When people purchase life insurance policies, they designate a beneficiary who will benefit from the policy’s proceeds. When the life insurance policyholder dies, the policy’s beneficiary then receives a payout known as the death benefit.
Yahoo Finance’s recent article entitled “Will My Beneficiaries Pay Taxes on Life Insurance?” says the big advantage of buying a life insurance policy is that, upon death, your beneficiaries can get a substantial lump sum payment without taxation, unless the amount of the life insurance pushes your estate above the applicable federal estate tax exemption. In that case, your estate will need to pay the tax.
While death benefits are usually tax-free, there are a few situations where the beneficiary of a policy may have to pay taxes on the lump sum payout. When you earn income from interest, it’s typically taxable. Therefore, if the beneficiary decides to delay the payout instead of receiving it right away, the death benefit may continue to accumulate interest. The death benefit won’t be taxed. However, the beneficiary will typically pay taxes on the additional interest.
If a policyholder decides to name their estate as the death benefit beneficiary, the estate could be subject to taxation.
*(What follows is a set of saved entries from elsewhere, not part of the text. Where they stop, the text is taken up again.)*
-- ==== Sys2Proof/Machine/Harrow.lean ====
section
/-! DEFINITION. Harrow: consent, starting and ending episodes, the seal, and the TEST_EN pin (14 R497 to R502, R556, R557;
15 R530). -/

namespace Sys2Proof.Machine

/-! ### HARROW_ARM (R497, R501, R557) -/

/-- One draw of the consent generator; arm_id is its low 16 bits. -/
def execHarrowArm (r : Req) (s : State) : Host.Outcome State Fault Refusal :=
  .next (s.serve 0x40 r (r.length.toNat == 0)
    (fun s => [noNoun r, (!s.hw.sealed, stLocked)])
    fun s _ =>
      let x := lfsrStep s.hw.consentGen
      let id := x % 65536
      let c : Consent := { ch := r.ch, id, at' := s.tm.now }
      (s.modHw fun h => { h with consentGen := x, consents := (h.consents.filter (·.ch != r.ch)) ++ [c] },
        .done stOk (leBytes 2 id ++ leBytes 2 1000)))

/-- A consent that was not used lapses 1 000 ms after its reply (R497). -/
def execConsentExpiry (ch : Channel) (s : State) : Host.Outcome State Fault Refusal :=
  match s.hw.consents.find? (·.ch == ch) with
  | some c => .next ((s.at (c.at' + ticksMs 1000)).modHw fun h => { h with consents := h.consents.filter (·.ch != ch) })
  | none => .next s

/-! ### HARROW_SET (R497, R499, R556) -/

/-- The slots of a mask. -/
def slotsOf (mask : Nat) : List Nat := (List.range 4).filter (bitAt mask)

/-- The consent that a HARROW_SET names: the last one of its channel, open for 1 000 ms (R497). -/
def State.consentFor (s : State) (r : Req) : Bool := s.openConsents.any fun c => c.ch == r.ch && c.id == pf r 2 2

/-- The classes that Table HW-1 allows a target. -/
def State.classAllowed (s : State) (target cls : Nat) : Bool :=
  if target < 5 then cls ≤ 4 else target == 5 && (if s.isMember then cls == 0 || cls == 1 || cls == 2 || cls == 4 else cls ≤ 4)

/-- start_period and period_count of a slot. -/
def State.startPeriod (s : State) (e : Nat) : Nat := s.hwReg e 5 + 2 ^ 32 * bits (s.hwReg e 6) 0 16
def State.periodCount (s : State) (e : Nat) : Nat := bits (s.hwReg e 6) 16 16

/-- R499 for one slot. -/
def State.slotStarts (s : State) (e : Nat) : Bool :=
  s.classAllowed (bits (s.hwReg e 0) 0 4) (bits (s.hwReg e 0) 4 4)
    && (s.startPeriod e == 0 || s.namedOk (s.startPeriod e))
    && (s.boot.testEn || s.periodCount e != 0 || bits (s.hwReg e 4) 8 16 != 0)

/-- The period at which a slot's window opens. -/
def State.opensAt (s : State) (e : Nat) : Nat :=
  if s.startPeriod e != 0 then s.startPeriod e else if s.tm.lineSeen then addPeriod s.tm.period 1 else 0

/-- The episode of slot e starts (R493, R502): the slot is pending, its generator is loaded, the episode is counted, its
record of code 1 is queued and event 55 raised. -/
def State.startSlot (s : State) (ch e : Nat) : State :=
  let seed := s.hwReg e 7
  let x := lfsrLoad (if seed = 0 then s.tm.now % 2 ^ 32 else seed)
  let s := (s.modEpisode e fun p =>
    { p with state := 1, endReason := 0, consented := !s.boot.testEn, startedBy := ch, lastPeriod := 0, count := 0, lfsr := x,
             first := s.opensAt e }).bump nHARROW 3 0 32
  (s.log 0x60 nHARROW e 1 (harrowDetail s e false 0)).raise 55

/-- The episodes of the named slots start; their windows open at their capture lines. -/
def State.startSlots (s : State) (ch : Nat) (slots : List Nat) : State := s.each slots fun s e => s.startSlot ch e

def execHarrowSet (r : Req) (s : State) : Host.Outcome State Fault Refusal :=
  let slots := slotsOf (pf r 0 1)
  .next (s.serve 0x41 r (r.length.toNat == 4)
    (fun s => [noNoun r,
      (!s.hw.sealed && (s.boot.testEn || s.consentFor r), stLocked),
      (slots.all fun e => (nth {} s.hw.episodes e).state != 1 && (nth {} s.hw.episodes e).state != 2, stBusy),
      (pf r 0 1 < 16 && pz r 1 1 && slots.all s.slotStarts, stField)])
    fun s _ =>
      let s := if s.boot.testEn then s
        else (s.modHw fun h => { h with consents := h.consents.filter (·.ch != r.ch) }).log 0x60 nHARROW 0 3
          (leBytes 1 (pf r 0 1) ++ [0, 0] ++ leBytes 1 r.ch.val ++ leBytes 2 (pf r 2 2))
      let first := slots.foldl (fun (o : Option Nat) e => match o with
        | some p => if periodsFrom s.tm.period (s.opensAt e) < periodsFrom s.tm.period p then some (s.opensAt e) else some p
        | none => some (s.opensAt e)) none
      (s.startSlots r.ch.val slots, .done stOk (leBytes 1 (pf r 0 1) ++ [0] ++ leBytes 6 (first.getD 0))))

/-! ### HARROW_DISARM (R500, R502) -/

/-- The slots of a mask whose episodes are pending or active. -/
def State.runningSlots (s : State) (mask : Nat) : List Nat :=
  (slotsOf mask).filter fun e => (nth {} s.hw.episodes e).state == 1 || (nth {} s.hw.episodes e).state == 2

/-- Episodes of a mask ended, and the reply: the slots ended and sealed (Table HW-3). -/
def State.disarm (s : State) (mask reason : Nat) : State × Answer :=
  let l := s.runningSlots mask
  let t := s.each l fun s e => s.endEpisode e reason
  (t, .done stOk (leBytes 1 (ofLsb ((List.range 4).map l.contains)) ++ leBytes 1 (b2n t.hw.sealed)))

/-- The seal set: every episode ends, the one-time seal is written, a HARROW_SEAL record is queued and a new table is
taken; with the seal already set nothing happens (R500). -/
def State.sealHarrow (s : State) : State × Answer :=
  if s.hw.sealed then (s, .done stOk [0, 1])
  else
    let (s, a) := (s.modHw fun h => { h with sealed := true, consents := [] }).disarm 15 6
    ((s.log 0x61 nHARROW 0 0).newTable, a)

/-- The three forms of HARROW_DISARM, by byte 0 of the request: slots, all, or the seal (Table HW-3). Bytes that belong to
another form are not looked at: slot_mask for all and for the seal, bytes 4 to 11 but for the seal (DESIGN CHOICE, log 95). -/
def State.harrowDisarm (s : State) (r : Req) : State :=
  let op := pf r 0 1
  s.serve 0x42 r (r.length.toNat == 12 || (r.length.toNat == 4 && op < 2))
    (fun s => [noNoun r,
      (op != 2 || s.boot.service, stLocked),
      (op ≤ 2 && pz r 2 2 && (op != 0 || pf r 1 1 < 16) && (op != 2 || pf r 4 8 == s.boot.serial), stField)])
    fun s _ => match op with
      | 0 => s.disarm (pf r 1 1) 3
      | 1 => s.disarm 15 3
      | _ => s.sealHarrow

def execHarrowDisarmSlots (r : Req) (s : State) : Host.Outcome State Fault Refusal := .next (s.harrowDisarm r)
def execHarrowDisarmAll (r : Req) (s : State) : Host.Outcome State Fault Refusal := .next (s.harrowDisarm r)
def execHarrowSeal (r : Req) (s : State) : Host.Outcome State Fault Refusal := .next (s.harrowDisarm r)

/-! ### Windows (R494, R496, R498, R502) -/

/-- The window of slot e opens at its capture line (R494). -/
def State.openWindow (s : State) (e : Nat) : State :=
  s.modEpisode e fun p => { p with state := 2, first := s.tm.period }

/-- At a capture line: episodes started without consent end while TEST_EN is low (R498), and windows open (R494). -/
def State.harrowLine (s : State) (previous : Nat) : State :=
  let s := s.each (List.range 4) fun s e =>
    if !s.boot.testEn && !(nth {} s.hw.episodes e).consented then s.endEpisodeAt e 5 previous else s
  let s := s.each (List.range 4) fun s e =>
    let p := nth {} s.hw.episodes e
    if p.state == 1 && p.first == s.tm.period then s.openWindow e else s
  s.modHw fun h => { h with activeNow := s.harrowActive }

/-- After period_count periods the episode ends (R494, Table HW-4). One that has made count_limit injections ended with the
last of them. -/
def execHarrowWindowClose (slot : Fin 4) (s : State) : Host.Outcome State Fault Refusal :=
  let e := slot.val
  let p := nth {} s.hw.episodes e
  if p.state == 2 && !s.windowOpen e then .next (s.endEpisodeAt e 1 (addPeriod p.first (s.periodCount e - 1))) else .next s

/-- TEST_EN changes its level (R452, R530): episodes end at the next capture line (R498). -/
def execTestEnChange (high : Bool) (s : State) : Host.Outcome State Fault Refusal :=
  .next (s.modBoot fun b => { b with testEn := high })

end Sys2Proof.Machine
end

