def execYokeCtlRerange (r : Req) (s : State) : Host.Outcome State Fault Refusal :=
  .next (yokeCtl 3 true r s fun s _ =>
    ((s.modPos (pf r 1 1) fun p => { p with rerange := true }).startRanging (pf r 1 1), .done stOk (leBytes 1 3 ++ leBytes 1 (pf r 1 1) ++ [0, 0])))

end Sys2Proof.Machine
end

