-- ==== Sys2Proof/Machine/Step.lean ====
section
/-! DEFINITION. One step: the command at the front of the queue, or one tick of the timebase. -/

namespace Sys2Proof.Machine

/-- What an empty queue leaves: the timebase counts one tick where it counts at all (01 R14; log 1). -/
def State.idle (s : State) : State := if s.clocked then s.tick else s

/-- The command at the front is executed with the queue's rest. -/
def step (s : State) : Host.Outcome State Fault Refusal :=
  match s.pending with
  | [] => .next s.idle
  | c :: rest => exec c { s with pending := rest }

/-- The command that a word spells, put at the front of the queue; no word spells one (Sys2Proof/Decode.lean), and
the state is then unchanged. -/
def State.withFetchWord (s : State) (nbits w : Nat) : State :=
  match decodeTableWord nbits w with
  | some c => { s with pending := c :: s.pending }
  | none => s

end Sys2Proof.Machine
end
When you don’t designate a person as your beneficiary, the proceeds from the life insurance policy are subject to Section 2024 of the IRS code. That says if the gross estate incorporates proceeds of a life insurance policy, the value of the policy must be payable to the estate directly or indirectly or to named beneficiaries (if you had any “incidents of ownership” throughout the policy term).
The proceeds of a life insurance policy may also pass to the estate if the beneficiary dies, and there are no contingent beneficiaries. If you have a will in place, the proceeds will be paid out according to the terms of the will. If there’s no will in place, the probate court decides the way in which to distribute your assets.
The individual insured on a life insurance policy and the policyholder are usually the same person. The policyholder then names a beneficiary. However, a gift tax may apply if the insured, the policyholder and the beneficiary are three different parties. Because the IRS assumes the death benefit was a gift from the policyholder to the beneficiary, you might have to pay gift taxes on the death benefit.
Beneficiaries usually won’t have to pay taxes on life insurance proceeds. However, some situations can result in a taxable event. Be sure that your beneficiary designations are clearly outlined in the policy to avoid taxation.
Reference: Yahoo Finance (Jan. 17, 2023) “Will My Beneficiaries Pay Taxes on Life Insurance?”